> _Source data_
· · · · ·
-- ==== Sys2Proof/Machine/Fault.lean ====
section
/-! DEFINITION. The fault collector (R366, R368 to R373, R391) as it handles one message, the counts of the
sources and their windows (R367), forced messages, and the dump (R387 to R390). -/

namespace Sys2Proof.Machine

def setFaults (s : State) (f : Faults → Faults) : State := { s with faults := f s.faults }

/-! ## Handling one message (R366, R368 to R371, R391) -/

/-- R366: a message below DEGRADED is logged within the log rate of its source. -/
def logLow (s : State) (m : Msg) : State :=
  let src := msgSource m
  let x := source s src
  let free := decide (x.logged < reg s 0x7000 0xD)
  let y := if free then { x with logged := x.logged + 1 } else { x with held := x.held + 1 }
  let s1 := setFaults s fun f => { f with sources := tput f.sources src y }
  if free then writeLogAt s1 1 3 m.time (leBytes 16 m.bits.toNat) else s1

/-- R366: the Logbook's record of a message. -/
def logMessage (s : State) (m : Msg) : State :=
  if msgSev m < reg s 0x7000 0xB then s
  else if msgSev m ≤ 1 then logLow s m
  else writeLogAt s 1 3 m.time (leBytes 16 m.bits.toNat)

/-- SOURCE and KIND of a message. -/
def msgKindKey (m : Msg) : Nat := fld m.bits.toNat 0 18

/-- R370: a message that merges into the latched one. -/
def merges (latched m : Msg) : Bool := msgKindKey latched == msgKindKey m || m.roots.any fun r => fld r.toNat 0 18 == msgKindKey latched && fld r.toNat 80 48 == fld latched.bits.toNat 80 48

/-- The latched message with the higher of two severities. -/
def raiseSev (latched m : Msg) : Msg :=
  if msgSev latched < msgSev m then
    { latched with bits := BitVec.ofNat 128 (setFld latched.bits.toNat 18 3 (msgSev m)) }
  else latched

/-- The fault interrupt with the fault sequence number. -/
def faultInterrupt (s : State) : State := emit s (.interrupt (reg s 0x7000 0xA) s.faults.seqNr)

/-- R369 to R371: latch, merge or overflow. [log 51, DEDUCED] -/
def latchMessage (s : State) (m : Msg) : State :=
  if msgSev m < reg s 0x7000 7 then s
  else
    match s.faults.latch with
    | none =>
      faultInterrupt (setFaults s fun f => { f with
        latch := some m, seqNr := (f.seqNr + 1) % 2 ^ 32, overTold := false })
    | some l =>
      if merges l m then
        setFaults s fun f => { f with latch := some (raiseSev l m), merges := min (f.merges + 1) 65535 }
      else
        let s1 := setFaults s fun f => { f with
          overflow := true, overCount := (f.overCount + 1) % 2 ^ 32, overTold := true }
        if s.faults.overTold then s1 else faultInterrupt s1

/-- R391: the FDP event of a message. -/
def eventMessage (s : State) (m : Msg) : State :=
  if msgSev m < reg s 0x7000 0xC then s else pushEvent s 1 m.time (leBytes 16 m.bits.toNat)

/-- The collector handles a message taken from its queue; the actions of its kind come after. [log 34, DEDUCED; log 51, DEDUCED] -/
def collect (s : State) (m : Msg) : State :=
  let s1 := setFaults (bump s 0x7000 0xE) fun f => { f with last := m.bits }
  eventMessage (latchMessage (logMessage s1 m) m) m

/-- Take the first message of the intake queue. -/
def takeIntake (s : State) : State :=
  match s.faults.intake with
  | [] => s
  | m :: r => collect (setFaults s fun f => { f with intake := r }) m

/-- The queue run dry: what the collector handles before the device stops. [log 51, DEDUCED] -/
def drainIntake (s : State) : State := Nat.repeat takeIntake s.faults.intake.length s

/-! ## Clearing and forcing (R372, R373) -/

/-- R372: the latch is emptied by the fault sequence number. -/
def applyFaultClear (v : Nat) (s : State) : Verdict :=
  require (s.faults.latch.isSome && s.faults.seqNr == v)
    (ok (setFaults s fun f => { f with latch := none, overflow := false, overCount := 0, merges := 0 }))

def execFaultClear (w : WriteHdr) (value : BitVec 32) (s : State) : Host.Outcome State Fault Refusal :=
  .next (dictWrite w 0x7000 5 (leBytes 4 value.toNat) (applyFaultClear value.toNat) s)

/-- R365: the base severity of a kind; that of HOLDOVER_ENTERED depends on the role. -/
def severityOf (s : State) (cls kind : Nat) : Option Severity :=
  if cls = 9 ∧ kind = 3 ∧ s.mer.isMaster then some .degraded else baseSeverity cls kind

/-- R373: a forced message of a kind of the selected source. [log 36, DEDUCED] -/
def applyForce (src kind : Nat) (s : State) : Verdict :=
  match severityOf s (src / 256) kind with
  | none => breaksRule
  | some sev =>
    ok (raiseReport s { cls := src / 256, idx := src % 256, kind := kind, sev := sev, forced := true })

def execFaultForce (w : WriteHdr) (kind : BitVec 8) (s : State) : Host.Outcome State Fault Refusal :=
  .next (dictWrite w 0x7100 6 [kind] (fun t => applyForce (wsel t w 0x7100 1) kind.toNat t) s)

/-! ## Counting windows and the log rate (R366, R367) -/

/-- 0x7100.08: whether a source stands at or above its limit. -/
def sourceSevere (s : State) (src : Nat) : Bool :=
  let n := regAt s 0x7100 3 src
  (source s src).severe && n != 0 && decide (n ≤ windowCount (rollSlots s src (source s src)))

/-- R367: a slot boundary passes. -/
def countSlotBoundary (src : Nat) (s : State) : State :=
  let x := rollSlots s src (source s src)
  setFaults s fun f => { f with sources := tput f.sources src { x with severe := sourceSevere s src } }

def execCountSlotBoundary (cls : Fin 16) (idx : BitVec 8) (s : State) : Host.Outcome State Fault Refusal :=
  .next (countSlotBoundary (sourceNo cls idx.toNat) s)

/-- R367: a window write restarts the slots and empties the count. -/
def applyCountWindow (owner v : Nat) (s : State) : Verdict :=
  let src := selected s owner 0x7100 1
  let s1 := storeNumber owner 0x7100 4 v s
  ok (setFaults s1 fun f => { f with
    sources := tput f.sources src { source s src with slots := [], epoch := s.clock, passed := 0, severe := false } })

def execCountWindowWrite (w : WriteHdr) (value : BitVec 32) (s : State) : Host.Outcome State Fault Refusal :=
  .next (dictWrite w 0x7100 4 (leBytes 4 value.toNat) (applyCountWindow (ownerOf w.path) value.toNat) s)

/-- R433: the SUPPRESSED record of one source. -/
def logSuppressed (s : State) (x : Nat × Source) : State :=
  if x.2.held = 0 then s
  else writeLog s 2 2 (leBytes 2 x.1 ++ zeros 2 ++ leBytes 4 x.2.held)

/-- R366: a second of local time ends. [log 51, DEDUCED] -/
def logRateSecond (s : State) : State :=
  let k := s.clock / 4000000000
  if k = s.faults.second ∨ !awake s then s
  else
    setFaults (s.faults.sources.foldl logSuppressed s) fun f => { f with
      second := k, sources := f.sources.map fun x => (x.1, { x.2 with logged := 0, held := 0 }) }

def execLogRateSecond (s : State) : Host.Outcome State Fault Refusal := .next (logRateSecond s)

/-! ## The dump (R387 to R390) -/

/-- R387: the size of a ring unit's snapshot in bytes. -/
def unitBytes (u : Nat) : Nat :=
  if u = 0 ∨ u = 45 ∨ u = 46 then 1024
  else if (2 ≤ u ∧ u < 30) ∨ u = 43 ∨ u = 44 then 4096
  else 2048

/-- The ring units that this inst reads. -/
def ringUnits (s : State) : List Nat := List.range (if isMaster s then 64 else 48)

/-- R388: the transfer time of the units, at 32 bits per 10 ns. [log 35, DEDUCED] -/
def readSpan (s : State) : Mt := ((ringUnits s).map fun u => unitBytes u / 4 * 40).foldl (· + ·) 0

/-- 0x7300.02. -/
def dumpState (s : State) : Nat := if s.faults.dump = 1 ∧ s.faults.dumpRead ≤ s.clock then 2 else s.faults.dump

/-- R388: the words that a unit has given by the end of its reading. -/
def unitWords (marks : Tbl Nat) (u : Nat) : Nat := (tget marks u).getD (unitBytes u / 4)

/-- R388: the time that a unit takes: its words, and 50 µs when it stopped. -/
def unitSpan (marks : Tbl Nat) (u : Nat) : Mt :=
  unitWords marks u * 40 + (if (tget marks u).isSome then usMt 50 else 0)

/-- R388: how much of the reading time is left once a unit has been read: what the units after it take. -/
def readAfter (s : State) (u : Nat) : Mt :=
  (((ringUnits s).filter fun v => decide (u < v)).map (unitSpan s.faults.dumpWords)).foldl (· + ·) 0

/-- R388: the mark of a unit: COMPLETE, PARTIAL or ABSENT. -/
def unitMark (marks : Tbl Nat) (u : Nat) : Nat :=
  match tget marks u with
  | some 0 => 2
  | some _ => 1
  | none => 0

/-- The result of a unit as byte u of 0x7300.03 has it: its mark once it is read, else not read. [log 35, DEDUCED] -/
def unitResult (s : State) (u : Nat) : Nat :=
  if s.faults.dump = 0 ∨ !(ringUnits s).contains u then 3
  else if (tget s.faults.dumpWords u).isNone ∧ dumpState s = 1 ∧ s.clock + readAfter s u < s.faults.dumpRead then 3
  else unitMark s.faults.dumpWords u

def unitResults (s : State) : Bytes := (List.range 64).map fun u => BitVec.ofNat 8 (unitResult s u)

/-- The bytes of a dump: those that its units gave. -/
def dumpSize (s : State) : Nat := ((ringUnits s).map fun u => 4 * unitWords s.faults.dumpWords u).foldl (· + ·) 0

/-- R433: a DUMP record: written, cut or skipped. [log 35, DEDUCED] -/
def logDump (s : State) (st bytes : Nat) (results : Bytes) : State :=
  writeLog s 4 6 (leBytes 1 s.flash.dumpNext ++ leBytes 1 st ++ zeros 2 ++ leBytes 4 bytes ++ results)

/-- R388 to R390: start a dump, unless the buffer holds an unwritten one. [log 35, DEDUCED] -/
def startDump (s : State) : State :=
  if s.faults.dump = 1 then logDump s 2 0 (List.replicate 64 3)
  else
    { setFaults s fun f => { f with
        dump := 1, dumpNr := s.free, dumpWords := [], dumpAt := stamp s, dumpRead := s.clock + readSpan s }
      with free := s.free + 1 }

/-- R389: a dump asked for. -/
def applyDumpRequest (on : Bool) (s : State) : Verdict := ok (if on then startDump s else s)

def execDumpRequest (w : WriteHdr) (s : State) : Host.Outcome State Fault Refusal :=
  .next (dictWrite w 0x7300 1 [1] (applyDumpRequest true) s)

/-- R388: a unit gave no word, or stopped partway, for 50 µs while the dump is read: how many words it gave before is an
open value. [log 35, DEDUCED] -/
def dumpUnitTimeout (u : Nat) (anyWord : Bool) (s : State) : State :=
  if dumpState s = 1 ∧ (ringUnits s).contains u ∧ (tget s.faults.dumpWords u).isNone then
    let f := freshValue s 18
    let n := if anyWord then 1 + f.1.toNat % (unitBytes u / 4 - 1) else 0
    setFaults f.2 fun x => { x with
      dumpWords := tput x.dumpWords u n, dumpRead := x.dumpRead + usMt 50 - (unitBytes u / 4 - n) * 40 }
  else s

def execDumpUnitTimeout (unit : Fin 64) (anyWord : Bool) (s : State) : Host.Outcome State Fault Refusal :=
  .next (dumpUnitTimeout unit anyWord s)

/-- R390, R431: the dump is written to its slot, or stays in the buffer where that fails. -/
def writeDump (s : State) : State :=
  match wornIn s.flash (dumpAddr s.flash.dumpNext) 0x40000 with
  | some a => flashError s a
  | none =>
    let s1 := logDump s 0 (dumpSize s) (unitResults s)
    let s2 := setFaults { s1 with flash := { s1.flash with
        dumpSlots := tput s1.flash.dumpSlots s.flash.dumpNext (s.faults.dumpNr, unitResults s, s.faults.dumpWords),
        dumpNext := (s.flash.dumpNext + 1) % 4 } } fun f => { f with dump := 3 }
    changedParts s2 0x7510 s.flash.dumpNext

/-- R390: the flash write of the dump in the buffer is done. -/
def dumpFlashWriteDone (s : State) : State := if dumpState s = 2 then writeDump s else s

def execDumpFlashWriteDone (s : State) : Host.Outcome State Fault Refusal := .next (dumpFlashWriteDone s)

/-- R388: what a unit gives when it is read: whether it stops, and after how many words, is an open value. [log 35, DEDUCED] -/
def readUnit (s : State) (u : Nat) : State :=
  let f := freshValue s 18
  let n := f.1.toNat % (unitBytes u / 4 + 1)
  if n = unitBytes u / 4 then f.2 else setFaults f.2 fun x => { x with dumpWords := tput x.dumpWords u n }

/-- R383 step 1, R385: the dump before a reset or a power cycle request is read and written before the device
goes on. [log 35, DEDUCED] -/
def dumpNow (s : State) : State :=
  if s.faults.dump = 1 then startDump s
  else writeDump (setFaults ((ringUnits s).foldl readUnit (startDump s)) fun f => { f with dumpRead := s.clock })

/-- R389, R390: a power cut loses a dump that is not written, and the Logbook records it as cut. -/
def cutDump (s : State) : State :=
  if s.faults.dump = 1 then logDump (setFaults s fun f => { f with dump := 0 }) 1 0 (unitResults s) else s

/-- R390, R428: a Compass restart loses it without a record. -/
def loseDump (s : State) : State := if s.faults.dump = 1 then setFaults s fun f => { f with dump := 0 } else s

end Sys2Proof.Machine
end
· · · · ·
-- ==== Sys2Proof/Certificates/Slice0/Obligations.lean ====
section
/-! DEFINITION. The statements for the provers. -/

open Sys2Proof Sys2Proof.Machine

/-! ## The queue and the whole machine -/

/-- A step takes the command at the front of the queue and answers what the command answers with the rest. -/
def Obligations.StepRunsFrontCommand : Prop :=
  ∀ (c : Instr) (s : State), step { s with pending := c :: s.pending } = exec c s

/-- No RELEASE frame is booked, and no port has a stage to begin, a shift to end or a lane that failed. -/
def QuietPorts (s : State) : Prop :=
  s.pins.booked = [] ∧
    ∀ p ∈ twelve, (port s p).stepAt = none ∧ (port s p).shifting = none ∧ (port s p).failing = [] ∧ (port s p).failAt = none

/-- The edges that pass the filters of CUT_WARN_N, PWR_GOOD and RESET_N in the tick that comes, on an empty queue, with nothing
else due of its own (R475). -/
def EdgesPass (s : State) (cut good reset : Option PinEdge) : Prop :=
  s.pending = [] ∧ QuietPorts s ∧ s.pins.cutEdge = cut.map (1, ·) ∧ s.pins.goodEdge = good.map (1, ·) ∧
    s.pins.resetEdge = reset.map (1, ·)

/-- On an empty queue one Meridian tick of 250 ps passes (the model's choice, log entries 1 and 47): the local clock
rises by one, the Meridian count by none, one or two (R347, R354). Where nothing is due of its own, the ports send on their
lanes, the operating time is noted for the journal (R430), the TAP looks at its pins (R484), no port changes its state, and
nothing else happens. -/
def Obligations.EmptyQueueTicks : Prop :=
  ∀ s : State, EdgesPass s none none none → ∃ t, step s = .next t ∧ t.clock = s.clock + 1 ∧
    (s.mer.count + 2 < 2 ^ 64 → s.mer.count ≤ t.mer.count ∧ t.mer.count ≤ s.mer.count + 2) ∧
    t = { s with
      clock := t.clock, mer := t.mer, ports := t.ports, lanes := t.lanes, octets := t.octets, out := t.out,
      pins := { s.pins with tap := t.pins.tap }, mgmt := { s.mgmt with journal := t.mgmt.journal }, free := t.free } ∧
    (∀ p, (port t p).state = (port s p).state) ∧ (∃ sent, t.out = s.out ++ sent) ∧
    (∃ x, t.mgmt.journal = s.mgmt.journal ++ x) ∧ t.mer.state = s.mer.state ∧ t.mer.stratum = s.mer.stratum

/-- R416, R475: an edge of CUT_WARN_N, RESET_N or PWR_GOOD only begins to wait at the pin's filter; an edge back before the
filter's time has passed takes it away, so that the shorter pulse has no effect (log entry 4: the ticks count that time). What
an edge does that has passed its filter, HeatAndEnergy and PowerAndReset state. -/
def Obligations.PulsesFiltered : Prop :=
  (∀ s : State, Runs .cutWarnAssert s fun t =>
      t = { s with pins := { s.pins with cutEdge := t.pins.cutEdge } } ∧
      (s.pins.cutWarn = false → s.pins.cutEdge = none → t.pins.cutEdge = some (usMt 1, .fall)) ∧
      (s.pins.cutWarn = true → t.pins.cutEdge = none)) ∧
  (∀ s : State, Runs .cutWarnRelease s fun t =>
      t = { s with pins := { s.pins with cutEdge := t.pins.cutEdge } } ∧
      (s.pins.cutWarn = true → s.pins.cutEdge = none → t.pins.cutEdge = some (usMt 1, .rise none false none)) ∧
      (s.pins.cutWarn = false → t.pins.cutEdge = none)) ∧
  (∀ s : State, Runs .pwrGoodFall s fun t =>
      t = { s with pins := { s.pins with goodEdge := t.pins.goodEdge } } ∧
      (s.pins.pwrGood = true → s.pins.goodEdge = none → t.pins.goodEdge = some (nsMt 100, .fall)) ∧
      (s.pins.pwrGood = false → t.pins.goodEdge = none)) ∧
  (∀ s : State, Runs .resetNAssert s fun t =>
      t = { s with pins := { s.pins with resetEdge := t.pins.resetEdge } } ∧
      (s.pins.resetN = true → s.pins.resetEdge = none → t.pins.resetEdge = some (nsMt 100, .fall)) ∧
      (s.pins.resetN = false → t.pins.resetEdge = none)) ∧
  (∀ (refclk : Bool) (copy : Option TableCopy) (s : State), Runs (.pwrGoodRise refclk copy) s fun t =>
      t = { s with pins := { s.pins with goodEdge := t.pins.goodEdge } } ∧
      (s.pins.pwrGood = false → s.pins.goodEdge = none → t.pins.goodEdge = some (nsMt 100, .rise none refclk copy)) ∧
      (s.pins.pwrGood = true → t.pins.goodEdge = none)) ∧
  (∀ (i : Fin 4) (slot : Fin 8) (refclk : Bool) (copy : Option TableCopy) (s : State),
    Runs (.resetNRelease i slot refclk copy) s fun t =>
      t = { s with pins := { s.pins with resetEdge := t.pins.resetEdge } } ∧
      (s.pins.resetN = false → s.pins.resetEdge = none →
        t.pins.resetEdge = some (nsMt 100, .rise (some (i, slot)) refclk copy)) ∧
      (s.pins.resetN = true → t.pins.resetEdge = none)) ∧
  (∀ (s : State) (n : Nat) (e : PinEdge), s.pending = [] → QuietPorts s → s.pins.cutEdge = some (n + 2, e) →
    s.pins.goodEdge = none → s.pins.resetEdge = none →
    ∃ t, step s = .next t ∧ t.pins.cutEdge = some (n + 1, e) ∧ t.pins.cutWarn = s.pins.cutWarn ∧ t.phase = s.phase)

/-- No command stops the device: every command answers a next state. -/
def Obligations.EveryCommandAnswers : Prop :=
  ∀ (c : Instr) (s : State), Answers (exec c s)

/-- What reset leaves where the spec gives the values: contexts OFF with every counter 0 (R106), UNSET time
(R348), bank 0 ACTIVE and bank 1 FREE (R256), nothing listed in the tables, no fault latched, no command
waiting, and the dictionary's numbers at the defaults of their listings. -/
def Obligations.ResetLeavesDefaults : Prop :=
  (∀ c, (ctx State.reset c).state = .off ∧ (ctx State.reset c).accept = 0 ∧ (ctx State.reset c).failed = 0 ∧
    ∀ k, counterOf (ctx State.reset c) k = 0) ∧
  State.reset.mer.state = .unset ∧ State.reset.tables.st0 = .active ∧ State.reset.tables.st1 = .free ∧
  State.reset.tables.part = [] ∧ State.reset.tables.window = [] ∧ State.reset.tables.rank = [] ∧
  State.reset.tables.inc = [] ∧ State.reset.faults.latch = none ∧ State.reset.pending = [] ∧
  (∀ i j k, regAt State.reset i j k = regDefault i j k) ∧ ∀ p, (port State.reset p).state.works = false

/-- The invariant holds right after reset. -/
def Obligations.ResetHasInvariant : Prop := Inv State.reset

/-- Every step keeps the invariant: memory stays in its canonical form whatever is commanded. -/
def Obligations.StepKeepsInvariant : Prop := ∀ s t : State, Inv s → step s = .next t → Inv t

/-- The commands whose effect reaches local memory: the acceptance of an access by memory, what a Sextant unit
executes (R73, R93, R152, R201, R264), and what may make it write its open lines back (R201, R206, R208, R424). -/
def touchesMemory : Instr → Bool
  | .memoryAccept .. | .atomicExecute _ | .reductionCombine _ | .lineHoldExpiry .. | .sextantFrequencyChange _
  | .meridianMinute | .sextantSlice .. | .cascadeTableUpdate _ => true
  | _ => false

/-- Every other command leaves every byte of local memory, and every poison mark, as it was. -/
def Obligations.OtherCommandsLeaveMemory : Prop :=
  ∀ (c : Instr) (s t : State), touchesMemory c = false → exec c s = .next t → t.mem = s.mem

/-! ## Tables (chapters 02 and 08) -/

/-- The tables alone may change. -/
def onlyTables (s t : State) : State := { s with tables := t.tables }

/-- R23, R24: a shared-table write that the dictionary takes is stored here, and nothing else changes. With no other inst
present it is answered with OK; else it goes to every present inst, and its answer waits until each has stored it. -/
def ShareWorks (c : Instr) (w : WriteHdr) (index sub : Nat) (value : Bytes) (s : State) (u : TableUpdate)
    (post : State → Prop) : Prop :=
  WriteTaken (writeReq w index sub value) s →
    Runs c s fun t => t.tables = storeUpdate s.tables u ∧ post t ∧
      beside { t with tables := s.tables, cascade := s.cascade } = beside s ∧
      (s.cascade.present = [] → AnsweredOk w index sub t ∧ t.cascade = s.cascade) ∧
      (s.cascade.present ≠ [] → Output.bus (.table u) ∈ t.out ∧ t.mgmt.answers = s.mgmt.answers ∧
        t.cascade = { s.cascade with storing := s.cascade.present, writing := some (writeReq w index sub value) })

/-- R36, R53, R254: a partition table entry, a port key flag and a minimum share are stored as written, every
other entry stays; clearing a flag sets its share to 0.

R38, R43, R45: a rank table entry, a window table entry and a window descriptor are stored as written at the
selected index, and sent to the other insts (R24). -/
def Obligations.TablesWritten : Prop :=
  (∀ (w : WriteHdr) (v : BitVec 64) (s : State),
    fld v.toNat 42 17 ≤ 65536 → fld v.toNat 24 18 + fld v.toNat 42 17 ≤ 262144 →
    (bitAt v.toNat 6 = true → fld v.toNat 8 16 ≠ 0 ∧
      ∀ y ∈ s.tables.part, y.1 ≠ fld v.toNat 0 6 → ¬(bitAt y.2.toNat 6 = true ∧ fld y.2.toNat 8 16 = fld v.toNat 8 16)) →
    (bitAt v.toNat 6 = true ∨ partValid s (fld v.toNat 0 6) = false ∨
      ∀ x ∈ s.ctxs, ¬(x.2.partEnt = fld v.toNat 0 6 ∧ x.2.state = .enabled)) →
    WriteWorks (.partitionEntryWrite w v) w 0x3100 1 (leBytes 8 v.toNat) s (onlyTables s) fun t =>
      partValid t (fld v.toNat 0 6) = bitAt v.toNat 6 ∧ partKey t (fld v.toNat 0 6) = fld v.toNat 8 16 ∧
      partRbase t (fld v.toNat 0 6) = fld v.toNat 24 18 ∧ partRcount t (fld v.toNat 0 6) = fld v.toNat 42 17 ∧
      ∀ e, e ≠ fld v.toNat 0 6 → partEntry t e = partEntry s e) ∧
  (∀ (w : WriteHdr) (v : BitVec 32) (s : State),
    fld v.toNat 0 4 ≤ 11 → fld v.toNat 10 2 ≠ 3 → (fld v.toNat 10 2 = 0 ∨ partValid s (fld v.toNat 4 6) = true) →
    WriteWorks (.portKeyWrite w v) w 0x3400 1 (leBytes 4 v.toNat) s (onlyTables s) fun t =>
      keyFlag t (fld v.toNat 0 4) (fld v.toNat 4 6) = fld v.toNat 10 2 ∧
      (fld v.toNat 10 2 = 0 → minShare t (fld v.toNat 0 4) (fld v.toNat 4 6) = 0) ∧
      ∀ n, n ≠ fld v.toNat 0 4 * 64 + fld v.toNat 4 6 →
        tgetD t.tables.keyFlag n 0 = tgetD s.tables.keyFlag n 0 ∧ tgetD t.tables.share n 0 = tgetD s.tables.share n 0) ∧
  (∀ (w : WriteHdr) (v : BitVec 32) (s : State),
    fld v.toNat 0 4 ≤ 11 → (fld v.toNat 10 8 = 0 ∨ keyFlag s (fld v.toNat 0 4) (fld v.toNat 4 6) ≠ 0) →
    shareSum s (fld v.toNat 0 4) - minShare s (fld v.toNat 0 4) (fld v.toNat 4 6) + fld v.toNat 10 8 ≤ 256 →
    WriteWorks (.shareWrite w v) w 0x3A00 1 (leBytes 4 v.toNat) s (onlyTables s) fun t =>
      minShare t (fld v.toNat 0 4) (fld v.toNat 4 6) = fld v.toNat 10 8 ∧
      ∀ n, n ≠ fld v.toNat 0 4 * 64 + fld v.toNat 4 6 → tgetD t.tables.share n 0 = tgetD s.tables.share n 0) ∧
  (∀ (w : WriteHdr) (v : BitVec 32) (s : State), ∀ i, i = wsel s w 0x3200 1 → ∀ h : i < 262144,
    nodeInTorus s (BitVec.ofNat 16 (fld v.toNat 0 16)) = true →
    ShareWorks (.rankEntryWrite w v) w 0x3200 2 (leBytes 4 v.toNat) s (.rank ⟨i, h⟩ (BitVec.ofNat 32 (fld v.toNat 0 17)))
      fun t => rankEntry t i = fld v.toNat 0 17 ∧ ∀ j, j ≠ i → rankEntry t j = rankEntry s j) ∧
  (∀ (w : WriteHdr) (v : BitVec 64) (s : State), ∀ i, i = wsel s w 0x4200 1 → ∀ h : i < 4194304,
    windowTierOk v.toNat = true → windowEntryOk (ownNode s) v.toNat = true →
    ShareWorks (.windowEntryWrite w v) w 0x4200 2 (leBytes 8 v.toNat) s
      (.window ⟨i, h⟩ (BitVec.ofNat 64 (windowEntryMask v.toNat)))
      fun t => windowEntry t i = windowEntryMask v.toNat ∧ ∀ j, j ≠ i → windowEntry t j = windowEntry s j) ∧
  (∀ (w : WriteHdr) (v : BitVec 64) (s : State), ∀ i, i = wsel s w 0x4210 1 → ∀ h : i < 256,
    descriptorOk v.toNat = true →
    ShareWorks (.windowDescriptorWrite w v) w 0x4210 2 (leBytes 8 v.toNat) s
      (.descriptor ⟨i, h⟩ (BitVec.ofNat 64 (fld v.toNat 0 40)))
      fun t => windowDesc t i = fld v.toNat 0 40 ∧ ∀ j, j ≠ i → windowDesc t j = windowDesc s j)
· · · · ·
> _REQUIREMENT_
In the entries above, find each line with "nsMt" and list it.

> _EXERCISE OUTPUT_
      (s.pins.pwrGood = true → s.pins.goodEdge = none → t.pins.goodEdge = some (nsMt 100, .fall)) ∧
      (s.pins.resetN = true → s.pins.resetEdge = none → t.pins.resetEdge = some (nsMt 100, .fall)) ∧
      (s.pins.pwrGood = false → s.pins.goodEdge = none → t.pins.goodEdge = some (nsMt 100, .rise none refclk copy)) ∧
        t.pins.resetEdge = some (nsMt 100, .rise (some (i, slot)) refclk copy)) ∧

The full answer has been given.